• [EXTRACTED RECORDS]:
/-- STATUS answers the flags, the armed mark, the mask, the engine state, the cycle number, the occupancy, the queue
marks and three counters as they stand; it then clears the named flags, re-arms the alert, and makes the alert test: a
flag still set and masked puts an ALERT in the Alert Slot, keeps ALERT_N asserted and disarms the alert. ALERT MASK
replaces the mask by the ten defined bits given; ALERT_N then stands exactly when a set flag is masked, and with the
alert armed such a flag makes an ALERT frame and disarms it. The reply carries the mask, the flags and the armed mark
as they stand after the command. The engine states have their codes of Table 11-4. That the bits of the queue marks byte that
no mark names are zero is the model's deduction (log entry 23, DEDUCED). -/
def Obligations.StatusClearsAndAlertMaskReplaces : Prop :=
  (EngineState.halted.code = 0 ∧ EngineState.running.code = 1 ∧ EngineState.stopping.code = 2) ∧
  (∀ (ref clearSet : Word16) (s : State) (kept : BitVec 10) (occupancy : Nat) (results : List Byte), s.accepts →
    kept = s.status.flags &&& ~~~ (clearSet.setWidth 10) →
    occupancy = (s.queue.frames.map ReportFrame.size).sum →
    results = be16 (s.status.flags.setWidth 16) ++ [mark s.status.armed] ++ be16 (s.status.mask.setWidth 16) ++
      [s.timer.engine.code] ++ be16 s.timer.cycleNumber ++ nat16 occupancy ++
      [nat8 (s.queue.throttled.toNat + 2 * (decide (2048 ≤ occupancy)).toNat)] ++ be16 s.sched.overrunCount ++
      be16 s.badFrames ++ be16 s.droppedCommands →
    (kept &&& s.status.mask = 0 → exec (.status ref clearSet) s = .next (s.settle ({ s with
      status := { s.status with flags := kept, armed := true, alertN := false } }.replied 0x02 ref .ok results))) ∧
    (kept &&& s.status.mask ≠ 0 → exec (.status ref clearSet) s = .next (s.settle ({ s with
      status := { s.status with
        flags := kept, armed := false, alertN := true
        alertSlot := some { flags := kept, mask := s.status.mask, cycle := s.timer.cycleNumber } } }.replied
          0x02 ref .ok results)))) ∧
  (∀ (ref given : Word16) (s : State) (mask' : BitVec 10), s.accepts → mask' = given.setWidth 10 →
    (s.status.armed = true → s.status.flags &&& mask' ≠ 0 → exec (.alertMask ref given) s = .next (s.settle ({ s with
      status := { s.status with
        mask := mask', armed := false, alertN := true
        alertSlot := some { flags := s.status.flags, mask := mask', cycle := s.timer.cycleNumber } } }.replied
          0x03 ref .ok (be16 (mask'.setWidth 16) ++ be16 (s.status.flags.setWidth 16) ++ [0])))) ∧
    ((s.status.armed = false ∨ s.status.flags &&& mask' = 0) → exec (.alertMask ref given) s = .next (s.settle ({ s with
      status := { s.status with mask := mask', alertN := s.status.flags &&& mask' != 0 } }.replied
        0x03 ref .ok (be16 (mask'.setWidth 16) ++ be16 (s.status.flags.setWidth 16) ++ [mark s.status.armed])))))

/-- FLUSH: the engine HALTED with the cycle counter, cycle number, position and OverrunCount 0 and no beacon; the
Field Port abandoned; the Line Calibrator at its starting state for the FieldDivide in force; every in-use entry at
its starting run state with its Address; the Unclaimed counters 0; every stream's running state at its starting
values, a SUSPENDED stream ACTIVE; the queue empty with its marks kept; the flags cleared, the alert armed, the Alert
Slot empty, ALERT_N released and FlushCount advanced. Schedules, timing, mask, counters of the trunk and the
transmission in progress stand. That boundaries not yet taken are dropped with it is the model's choice (log entry 8,
DEDUCED). -/
def Obligations.FlushReturnsToStart : Prop :=
  ∀ (ref : Word16) (s : State), s.accepts →
    exec (.flush ref) s = .next (s.settle ({ s with
      timer := { s.timer with engine := .halted, cycleCounter := 0, cycleNumber := 0 }
      sched := { s.sched with beacon := none, position := 0, overrunCount := 0 }
      notices := { streamEngine := [], assembler := 0 }
      port := { state := .idle, exchange := none, replyTimer := none, turnGap := none, fldDe := false }
      cal :=
        { line := .seeking, nextThreshold := 3 * s.timer.timing.fieldDivide / 4
          thresholdInUse := 3 * s.timer.timing.fieldDivide / 4, bins := 0, longCount := 0, spacingCount := 0
          lastBins := 0, lastLong := 0, lastFail := false, consecutiveFails := 0, fails := 0 }
      nodes := s.nodes.map fun (entry : Option NodeEntry) => entry.map fun (e : NodeEntry) =>
        { address := e.address, state := .unknown, expectRx := false, sendTx := false, retryCount := 0, holdCount := 0
          held := false, resync := none, probeCountdown := 0, slot := none, counters := ⟨0, 0, 0, 0, 0, 0, 0⟩ }
      unclaimed := Vector.replicate 32 0
      streams := s.streams.map fun (entry : Option StreamCtx) => entry.map fun (c : StreamCtx) =>
        { state := if c.state = StreamState.suspended then .active else c.state, config := c.config
          run := StreamRun.fresh c.config }
      queue := { s.queue with
        closed := [], openFrame := none, droppedSinceOpen := 0, throttled := false
        lost := { sample := 0, summary := 0, comparator := 0, stale := 0, node := 0, delivery := 0 } }
      status := { s.status with
        flags := 0, alertSlot := none, armed := true, alertN := false, flushCount := bump s.status.flushCount }
      }.replied 0x04 ref .ok (be16 (bump s.status.flushCount))))

/-- The starting values of a stream's running state: zeros, clear marks and INSIDE, the filters with histories of
zeros and phase 0, the unsettled countdown that k and R give, and the waiting mark set in COUNT mode with Align. -/
def Obligations.RestartGivesStartingValues : Prop :=
  ∀ c : StreamConfig, c.ok →
    ∃ (settle : Nat) (waiting : Bool) (filter cmpFilter : FilterState),
      (c.r = 1 ∨ c.k = 1 → settle = 0) ∧ (c.k = 2 → 2 ≤ c.r → settle = 1) ∧ (c.k = 3 → c.r = 2 → settle = 1) ∧
      (c.k = 3 → 3 ≤ c.r → settle = 2) ∧
      (waiting = true ↔ ∃ n, c.integrator = .count n true) ∧
      filter = { history := List.replicate (c.k * (c.r - 1)) 0, phase := 0 } ∧
      (∀ m, c.comparator = some m → cmpFilter = { history := List.replicate (m.kc * (m.rc - 1)) 0, phase := 0 }) ∧
      (c.comparator = none → cmpFilter = { history := [], phase := 0 }) ∧
      StreamRun.fresh c =
        { filter := filter, countdown := settle, seq := 0, cmpFilter := cmpFilter, cmpState := .inside, beyondCount := 0
          beyondDir := none, sum := 0, sumCount := 0, windowCount := 0, overflow := false, waiting := waiting, elapsed := 0
          elapsedOver := false, hasStamp := false, lastInterval := 0, intervalOverflow := false, cyclesSince := 0
          stale := false, blocks := 0, kindMismatch := 0, outputs := 0 }

/-! ## Host commands on the cycle and the schedules -/

/-- TIMING outside HALTED answers STATE, and with a parameter out of its range RANGE, each with the nine values in
force and nothing changed. Otherwise the nine values are taken together, the tick divider restarts at 0, RetryCount,
HoldCount and Attempts that stand beyond the new limits are lowered, raising a limit leaves them as they stand, a
changed FieldDivide returns the Line Calibrator to SEEKING at the new nominal threshold with an empty window, and the
reply is OK with the new values. -/
def Obligations.TimingReplacesParameters : Prop :=
  (∀ t : Timing, t.ok ↔ 1 ≤ t.tickDivide ∧ t.tickDivide ≤ 4096 ∧ 100 ≤ t.cyclePeriod ∧ t.cyclePeriod ≤ 65535 ∧
    10 ≤ t.replyTimeout ∧ t.replyTimeout ≤ 20000 ∧ t.turnGap ≤ 1000 ∧ 1 ≤ t.retryLimit ∧ t.retryLimit ≤ 15 ∧
    1 ≤ t.probeInterval ∧ t.probeInterval ≤ 255 ∧ 1 ≤ t.deliverLimit ∧ t.deliverLimit ≤ 15 ∧ 1 ≤ t.holdLimit ∧
    t.holdLimit ≤ 255 ∧ 8 ≤ t.fieldDivide ∧ t.fieldDivide ≤ 48 ∧ t.fieldDivide % 4 = 0) ∧
  ∀ (ref : Word16) (args : TimingArgs) (s : State) (t : Timing) (inForce : List Byte), s.accepts →
    t = { tickDivide := args.tickDivide.toNat, cyclePeriod := args.cyclePeriod.toNat
          replyTimeout := args.replyTimeout.toNat, turnGap := args.turnGap.toNat, retryLimit := args.retryLimit.toNat
          probeInterval := args.probeInterval.toNat, deliverLimit := args.deliverLimit.toNat
          holdLimit := args.holdLimit.toNat, fieldDivide := args.fieldDivide.toNat } →
    inForce = nat16 s.timer.timing.tickDivide ++ nat16 s.timer.timing.cyclePeriod ++ nat16 s.timer.timing.replyTimeout ++
      nat16 s.timer.timing.turnGap ++ [nat8 s.timer.timing.retryLimit, nat8 s.timer.timing.probeInterval,
        nat8 s.timer.timing.deliverLimit, nat8 s.timer.timing.holdLimit, nat8 s.timer.timing.fieldDivide] →
    (s.timer.engine ≠ .halted → exec (.timing ref args) s = .next (s.settle (s.replied 0x10 ref .state inForce))) ∧
    (s.timer.engine = .halted → ¬ t.ok →
      exec (.timing ref args) s = .next (s.settle (s.replied 0x10 ref .range inForce))) ∧
    (s.timer.engine = .halted → t.ok → exec (.timing ref args) s = .next (s.settle ({ s with
      timer := { s.timer with timing := t, divider := 0 }
      nodes := s.nodes.map fun (entry : Option NodeEntry) => entry.map fun (e : NodeEntry) => { e with
        retryCount := if s.timer.timing.retryLimit < t.retryLimit then e.retryCount
          else if t.retryLimit < e.retryCount then t.retryLimit else e.retryCount
        holdCount := if s.timer.timing.holdLimit < t.holdLimit then e.holdCount
          else if t.holdLimit ≤ e.holdCount then t.holdLimit - 1 else e.holdCount
        slot := e.slot.map fun (p : DownPayload) =>
          if s.timer.timing.deliverLimit < t.deliverLimit then p
          else if t.deliverLimit ≤ p.attempts then { p with attempts := t.deliverLimit - 1 } else p }
      cal := if t.fieldDivide = s.timer.timing.fieldDivide then s.cal else { s.cal with
        line := .seeking, nextThreshold := 3 * t.fieldDivide / 4, thresholdInUse := 3 * t.fieldDivide / 4, bins := 0
        longCount := 0, spacingCount := 0, consecutiveFails := 0 }
      }.replied 0x10 ref .ok (be16 args.tickDivide ++ be16 args.cyclePeriod ++ be16 args.replyTimeout ++
        be16 args.turnGap ++ [args.retryLimit, args.probeInterval, args.deliverLimit, args.holdLimit,
          args.fieldDivide]))))

/-- SCHEDULE LOAD answers FORMAT when the slot count does not match the indices given, RANGE for a count above 64 or
an index above 31, and otherwise makes the list the pending schedule. SCHEDULE READ answers the active schedule with
the slot position and the engine state, the pending one with these two bytes 0, NOENT without one, and RANGE for a
selector above 1. -/
def Obligations.SchedulesAreLoadedAndRead : Prop :=
  (∀ (ref : Word16) (count : Byte) (slots : List Byte) (s : State), s.accepts →
    (slots.length ≠ count.toNat →
      exec (.scheduleLoad ref count slots) s = .next (s.settle (s.replied 0x13 ref .format []))) ∧
    (slots.length = count.toNat → (64 < count.toNat ∨ ∃ b ∈ slots, 31 < b.toNat) →
      exec (.scheduleLoad ref count slots) s = .next (s.settle (s.replied 0x13 ref .range []))) ∧
    ∀ list : List (Fin 32), slots = list.map (fun (i : Fin 32) => nat8 i) → slots.length = count.toNat → count.toNat ≤ 64 →
      exec (.scheduleLoad ref count slots) s = .next (s.settle
        ({ s with sched := { s.sched with pending := some list } }.replied 0x13 ref .ok []))) ∧
  ∀ (ref : Word16) (selector : Byte) (s : State), s.accepts →
    (selector = 0 → exec (.scheduleRead ref selector) s = .next (s.settle (s.replied 0x14 ref .ok
      ([nat8 s.sched.active.length, nat8 s.sched.position, s.timer.engine.code] ++
        s.sched.active.map fun (i : Fin 32) => nat8 i)))) ∧
    (∀ list, selector = 1 → s.sched.pending = some list →
      exec (.scheduleRead ref selector) s = .next (s.settle (s.replied 0x14 ref .ok
        ([nat8 list.length, 0, 0] ++ list.map fun (i : Fin 32) => nat8 i)))) ∧
    (selector = 1 → s.sched.pending = none →
      exec (.scheduleRead ref selector) s = .next (s.settle (s.replied 0x14 ref .noent []))) ∧
    (1 < selector.toNat → exec (.scheduleRead ref selector) s = .next (s.settle (s.replied 0x14 ref .range [])))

• [EXERCISE DESCRIPTION]: What lines above contain the word "scheduleLoad"? Return each such line.

• [OUTPUT FOR THIS EXERCISE]:
      exec (.scheduleLoad ref count slots) s = .next (s.settle (s.replied 0x13 ref .format []))) ∧
      exec (.scheduleLoad ref count slots) s = .next (s.settle (s.replied 0x13 ref .range []))) ∧
      exec (.scheduleLoad ref count slots) s = .next (s.settle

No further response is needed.